Good News: Vision Without Restraint

You wouldn't want to win a prize at Rapture's carnival.
You wouldn't want to win a prize at Rapture's carnival.

Ken Levine is an auteur whose expertise is examining the fall of dystopian societies. I cherished having someone with such lofty artistic ambitions in the AAA scene, and can only wonder how demanding expectations could curb one's creative output. It's no secret that the most high-profile games often come with inflated budgets, and those who are opening their pocketbooks certainly want ample return on their investments. Even someone who wants nothing more than to push us to think differently about the world we inhabit still has to find a way to make the average person interested in such a game. And that's why I believe Levine's departure could be good for his upcoming projects.

I have no idea how closely the finished versions of BioShock and Infinite mirror Levine's original vision, and trying to guess their potential metamorphosis is futile. But I do believe Levine will have less pressure to appeal to as many people as possible with whatever he's working on next. And if Levine is freer to realize his dreams, that could only be a good thing for those who want to see what ideas he has stirring in his head.

Bad News: Another Strike Against AAA

AAA games were very different when System Shock 2 came out.
AAA games were very different when System Shock 2 came out.

In Ken Levine's official statement, he made no references to financial difficulties facing Irrational Games.

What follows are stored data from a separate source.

-- ==== Sys2Proof/Machine/Flags.lean ====
section
/-! DEFINITION. Small computed codes of the manual: the coarse count code, the CRC-32C, and the layout of the
32-byte event record and the 24-byte record header. -/

namespace Sys2Proof.Machine

/-- The code of a coarse counter field (R180): 0 for 0, k + 1 for a count in [2^k, 2^(k+1)), 32 from 2^31 on. -/
def coarseCode (n : Nat) : Nat := if n = 0 then 0 else if 2 ^ 31 ≤ n then 32 else Nat.log2 n + 1

/-- One bit of CRC-32C, reflected polynomial 0x82F63B78. -/
def crcBit (c : Nat) : Nat := if c % 2 = 1 then (c / 2) ^^^ 0x82F63B78 else c / 2

/-- CRC-32C over a byte string, initial value and final inversion all ones. -/
def crc32c (l : List Byte) : Nat :=
  (l.foldl (fun c b => loop 8 (c ^^^ b.toNat) (fun c _ => crcBit c)) 0xFFFFFFFF) ^^^ 0xFFFFFFFF

/-- Record arguments as (width, value) pairs packed little-endian (R481). -/
def packArgs (args : List (Nat × Nat)) : List Byte := (args.map fun a => le a.1 a.2).flatten

/-- `n` bytes of `l`, padded with zeros. -/
def padTo (n : Nat) (l : List Byte) : List Byte := (l ++ List.replicate n 0).take n

end Sys2Proof.Machine
end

And if we look at the sales numbers for Infinite, it would be hard to imagine that he was forced to abandon the studio he founded because it was no longer solvent. By all accounts, Irrational Games was successful, which is one of the reasons the news that hit today was so stunning. After all, no one could have predicted its closure even one week ago. Why would a development studio suddenly close its doors after receiving so much praise and commercial success over the last year?

This is where the bad news comes in. I believe that the AAA space is so stifling, so demanding, and so merciless that even the biggest studios have to reevaluate their immediate plans. Considering how expensive games are to make, and how long development cycles are, one flop could mean the end of a once-proud studio. That's a terrifying business model, and one that I do not think is sustainable for the long-term health of the industry. And that's why you'll see many more studios follow Irrational Games' path as the financial pressures become too great. For those who love big-budget games, this is very sad news indeed, as our options will dwindle with each passing year.

Good News: Publishers Adopt a New Philosophy

Child of Light could set the template that other publishers rush to emulate.
Child of Light could set the template that other publishers rush to emulate.

But there are plenty of games that exist outside of the AAA space, and they are only going to grow stronger and more influential. What's so important about Levine's decision is where his future employment lies. Even though Irrational Games is being dissolved, Levine's new studio will still be owned by Take-Two Interactive. The biggest publishers aren't going to fade into irrelevance even if the biggest games lose their stronghold on the industry, and we're seeing that transition in this situation. Take-Two is still funding Levine's projects, which means both the artistic and business sides are being helped by this relationship.

Having smaller, cheaper games pad out a publisher's catalog is a wise business venture. We're seeing Ubisoft do this with Child of Light and Sony with modest projects such as Rain. Diversifying your interests is the key toward long-term success, and the redistribution of money could be great for every person who loves this industry. As players, we'll get a wider variety of games, creators will have more flexibility, and publishers will lessen their risks. I expect more developers to take this route, and more publishers to sign contracts with them that are beneficial to everyone rather than let them be completely independent.